PROVIDED MATERIAL -
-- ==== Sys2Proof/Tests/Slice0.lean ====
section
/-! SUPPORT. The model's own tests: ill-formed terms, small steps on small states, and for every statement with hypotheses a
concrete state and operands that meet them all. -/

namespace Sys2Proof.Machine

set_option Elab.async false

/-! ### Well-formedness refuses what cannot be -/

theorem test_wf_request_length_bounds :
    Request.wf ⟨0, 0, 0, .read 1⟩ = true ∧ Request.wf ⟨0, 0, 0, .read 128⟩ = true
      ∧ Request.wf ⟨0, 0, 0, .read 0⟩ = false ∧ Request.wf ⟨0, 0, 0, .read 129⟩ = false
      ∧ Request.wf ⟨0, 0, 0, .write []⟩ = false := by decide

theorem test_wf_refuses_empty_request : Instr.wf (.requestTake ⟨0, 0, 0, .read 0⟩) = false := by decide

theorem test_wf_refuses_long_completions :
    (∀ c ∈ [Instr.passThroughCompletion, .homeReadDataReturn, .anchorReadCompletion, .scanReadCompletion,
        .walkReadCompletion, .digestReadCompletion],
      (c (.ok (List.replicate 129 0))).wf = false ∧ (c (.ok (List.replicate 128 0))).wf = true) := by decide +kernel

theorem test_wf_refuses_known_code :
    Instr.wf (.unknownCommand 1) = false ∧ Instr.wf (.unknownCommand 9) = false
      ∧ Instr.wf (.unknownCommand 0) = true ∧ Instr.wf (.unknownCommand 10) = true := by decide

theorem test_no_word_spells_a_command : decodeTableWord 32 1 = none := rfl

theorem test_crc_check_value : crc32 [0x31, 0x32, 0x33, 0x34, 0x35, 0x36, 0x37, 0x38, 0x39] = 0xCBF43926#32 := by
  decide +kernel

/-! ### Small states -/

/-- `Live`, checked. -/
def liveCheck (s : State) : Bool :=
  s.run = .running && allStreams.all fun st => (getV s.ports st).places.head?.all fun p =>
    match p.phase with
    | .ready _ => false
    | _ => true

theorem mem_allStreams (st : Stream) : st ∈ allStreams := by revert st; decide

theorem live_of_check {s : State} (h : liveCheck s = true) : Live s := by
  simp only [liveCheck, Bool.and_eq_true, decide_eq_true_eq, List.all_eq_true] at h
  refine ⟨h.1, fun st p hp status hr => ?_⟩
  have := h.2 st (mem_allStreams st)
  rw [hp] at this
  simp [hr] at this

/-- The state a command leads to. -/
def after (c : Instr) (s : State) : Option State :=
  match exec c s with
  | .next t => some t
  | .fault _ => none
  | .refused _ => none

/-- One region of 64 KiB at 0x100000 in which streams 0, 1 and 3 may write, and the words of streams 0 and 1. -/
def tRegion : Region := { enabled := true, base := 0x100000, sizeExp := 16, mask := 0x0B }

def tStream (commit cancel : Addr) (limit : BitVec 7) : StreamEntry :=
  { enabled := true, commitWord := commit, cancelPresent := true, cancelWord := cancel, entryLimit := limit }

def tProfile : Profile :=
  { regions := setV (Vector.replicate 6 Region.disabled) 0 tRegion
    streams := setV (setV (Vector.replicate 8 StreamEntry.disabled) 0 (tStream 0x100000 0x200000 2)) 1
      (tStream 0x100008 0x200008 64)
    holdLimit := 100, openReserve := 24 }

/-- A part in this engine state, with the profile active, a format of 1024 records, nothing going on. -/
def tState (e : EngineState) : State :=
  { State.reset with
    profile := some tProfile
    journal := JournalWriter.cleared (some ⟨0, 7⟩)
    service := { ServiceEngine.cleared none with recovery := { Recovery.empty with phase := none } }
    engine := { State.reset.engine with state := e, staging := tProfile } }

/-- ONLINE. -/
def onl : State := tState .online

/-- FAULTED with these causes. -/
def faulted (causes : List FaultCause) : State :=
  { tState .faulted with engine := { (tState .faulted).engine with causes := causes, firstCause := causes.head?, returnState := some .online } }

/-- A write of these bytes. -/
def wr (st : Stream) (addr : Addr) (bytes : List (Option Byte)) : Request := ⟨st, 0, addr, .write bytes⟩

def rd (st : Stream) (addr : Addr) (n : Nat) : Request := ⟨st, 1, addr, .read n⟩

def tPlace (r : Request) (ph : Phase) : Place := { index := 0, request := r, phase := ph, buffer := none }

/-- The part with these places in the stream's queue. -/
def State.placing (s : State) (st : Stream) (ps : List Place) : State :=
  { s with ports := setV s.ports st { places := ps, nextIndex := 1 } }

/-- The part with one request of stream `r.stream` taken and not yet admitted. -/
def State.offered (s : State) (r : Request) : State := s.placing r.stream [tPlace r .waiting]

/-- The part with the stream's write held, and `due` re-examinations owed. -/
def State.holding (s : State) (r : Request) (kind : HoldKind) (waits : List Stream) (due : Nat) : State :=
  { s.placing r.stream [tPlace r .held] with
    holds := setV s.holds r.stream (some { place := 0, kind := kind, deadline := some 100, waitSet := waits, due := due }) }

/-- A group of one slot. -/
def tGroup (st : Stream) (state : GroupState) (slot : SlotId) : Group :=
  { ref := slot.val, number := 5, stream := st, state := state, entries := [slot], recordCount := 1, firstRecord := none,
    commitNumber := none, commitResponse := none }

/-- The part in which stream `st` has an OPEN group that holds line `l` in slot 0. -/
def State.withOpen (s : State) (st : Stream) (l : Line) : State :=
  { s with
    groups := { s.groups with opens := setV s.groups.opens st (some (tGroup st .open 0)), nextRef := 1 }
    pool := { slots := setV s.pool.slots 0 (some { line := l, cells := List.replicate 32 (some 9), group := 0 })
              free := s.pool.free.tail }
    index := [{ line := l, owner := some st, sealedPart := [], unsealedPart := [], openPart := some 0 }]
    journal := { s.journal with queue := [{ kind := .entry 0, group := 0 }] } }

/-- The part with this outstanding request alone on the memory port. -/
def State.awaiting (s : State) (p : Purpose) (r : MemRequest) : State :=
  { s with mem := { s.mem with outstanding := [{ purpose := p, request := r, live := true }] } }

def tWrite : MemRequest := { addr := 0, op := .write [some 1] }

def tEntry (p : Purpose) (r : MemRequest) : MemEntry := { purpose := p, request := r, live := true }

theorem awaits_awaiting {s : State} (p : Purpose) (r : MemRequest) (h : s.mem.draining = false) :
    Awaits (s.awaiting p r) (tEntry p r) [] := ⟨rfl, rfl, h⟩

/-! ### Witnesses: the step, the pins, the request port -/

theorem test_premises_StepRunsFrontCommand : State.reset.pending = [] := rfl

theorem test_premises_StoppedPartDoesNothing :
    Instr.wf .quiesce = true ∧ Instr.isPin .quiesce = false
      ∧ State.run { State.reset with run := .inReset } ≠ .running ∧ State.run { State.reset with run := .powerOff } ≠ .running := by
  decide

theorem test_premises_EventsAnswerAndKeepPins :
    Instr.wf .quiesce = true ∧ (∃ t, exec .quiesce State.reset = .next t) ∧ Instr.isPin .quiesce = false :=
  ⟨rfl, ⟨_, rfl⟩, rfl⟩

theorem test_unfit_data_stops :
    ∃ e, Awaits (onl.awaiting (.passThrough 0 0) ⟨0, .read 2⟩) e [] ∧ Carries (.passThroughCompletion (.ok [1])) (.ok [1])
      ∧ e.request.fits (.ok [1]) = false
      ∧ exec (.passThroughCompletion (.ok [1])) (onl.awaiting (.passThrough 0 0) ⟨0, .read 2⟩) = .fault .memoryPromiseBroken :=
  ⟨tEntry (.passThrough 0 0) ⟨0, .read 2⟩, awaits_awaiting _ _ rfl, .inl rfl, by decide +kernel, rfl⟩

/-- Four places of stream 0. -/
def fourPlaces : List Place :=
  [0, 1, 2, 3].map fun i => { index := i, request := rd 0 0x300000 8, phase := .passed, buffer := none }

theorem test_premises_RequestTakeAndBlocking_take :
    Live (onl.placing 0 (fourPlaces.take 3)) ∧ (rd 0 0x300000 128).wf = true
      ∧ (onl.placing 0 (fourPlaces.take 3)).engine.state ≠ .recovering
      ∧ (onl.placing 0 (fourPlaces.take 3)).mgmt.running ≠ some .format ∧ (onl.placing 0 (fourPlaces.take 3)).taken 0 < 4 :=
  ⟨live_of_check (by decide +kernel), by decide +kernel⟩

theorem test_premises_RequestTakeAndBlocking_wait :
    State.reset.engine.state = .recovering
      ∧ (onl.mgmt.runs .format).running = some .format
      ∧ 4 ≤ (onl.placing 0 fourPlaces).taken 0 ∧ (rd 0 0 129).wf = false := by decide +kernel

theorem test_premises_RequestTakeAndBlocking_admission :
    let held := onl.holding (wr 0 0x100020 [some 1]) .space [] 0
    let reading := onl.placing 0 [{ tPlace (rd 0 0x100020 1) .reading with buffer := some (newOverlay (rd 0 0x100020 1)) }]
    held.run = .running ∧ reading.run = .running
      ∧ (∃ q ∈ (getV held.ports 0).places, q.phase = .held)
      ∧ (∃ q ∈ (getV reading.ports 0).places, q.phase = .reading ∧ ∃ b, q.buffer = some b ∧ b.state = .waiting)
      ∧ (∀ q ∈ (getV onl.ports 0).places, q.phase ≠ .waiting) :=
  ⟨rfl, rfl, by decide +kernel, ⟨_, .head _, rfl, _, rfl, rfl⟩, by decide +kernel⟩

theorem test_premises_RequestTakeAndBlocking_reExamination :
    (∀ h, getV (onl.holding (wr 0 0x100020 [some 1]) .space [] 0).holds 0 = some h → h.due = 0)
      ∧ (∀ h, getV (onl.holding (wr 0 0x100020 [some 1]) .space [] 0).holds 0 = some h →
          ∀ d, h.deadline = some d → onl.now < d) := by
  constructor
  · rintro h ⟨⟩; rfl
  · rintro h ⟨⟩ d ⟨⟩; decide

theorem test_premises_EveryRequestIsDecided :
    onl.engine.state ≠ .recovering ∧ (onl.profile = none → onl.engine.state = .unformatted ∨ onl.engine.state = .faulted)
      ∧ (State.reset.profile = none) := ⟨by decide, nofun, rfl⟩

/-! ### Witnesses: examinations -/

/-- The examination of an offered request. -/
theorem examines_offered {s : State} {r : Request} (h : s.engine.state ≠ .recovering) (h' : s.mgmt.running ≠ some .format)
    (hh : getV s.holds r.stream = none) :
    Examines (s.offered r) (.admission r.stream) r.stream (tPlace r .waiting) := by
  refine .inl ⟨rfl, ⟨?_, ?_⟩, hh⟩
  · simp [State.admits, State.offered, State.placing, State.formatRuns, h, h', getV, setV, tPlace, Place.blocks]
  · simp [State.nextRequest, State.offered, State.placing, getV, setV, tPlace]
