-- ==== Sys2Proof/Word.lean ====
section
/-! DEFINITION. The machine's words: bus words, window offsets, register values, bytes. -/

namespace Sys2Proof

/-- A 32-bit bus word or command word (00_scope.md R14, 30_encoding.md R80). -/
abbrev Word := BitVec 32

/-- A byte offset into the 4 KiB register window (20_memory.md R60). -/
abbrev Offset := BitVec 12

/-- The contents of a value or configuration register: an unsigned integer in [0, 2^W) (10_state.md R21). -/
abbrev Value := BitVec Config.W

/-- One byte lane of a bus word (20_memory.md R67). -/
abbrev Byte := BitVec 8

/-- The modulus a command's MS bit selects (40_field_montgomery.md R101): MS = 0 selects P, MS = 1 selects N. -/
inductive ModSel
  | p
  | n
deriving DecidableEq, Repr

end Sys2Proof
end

PROBLEM TO WORK ON - Show, from the listing above, every line holding the word "tPlace".

REPLY -
def tPlace (r : Request) (ph : Phase) : Place := { index := 0, request := r, phase := ph, buffer := none }
def State.offered (s : State) (r : Request) : State := s.placing r.stream [tPlace r .waiting]
  { s.placing r.stream [tPlace r .held] with
    let reading := onl.placing 0 [{ tPlace (rd 0 0x100020 1) .reading with buffer := some (newOverlay (rd 0 0x100020 1)) }]
    Examines (s.offered r) (.admission r.stream) r.stream (tPlace r .waiting) := by
  · simp [State.admits, State.offered, State.placing, State.formatRuns, h, h', getV, setV, tPlace, Place.blocks]
  · simp [State.nextRequest, State.offered, State.placing, getV, setV, tPlace]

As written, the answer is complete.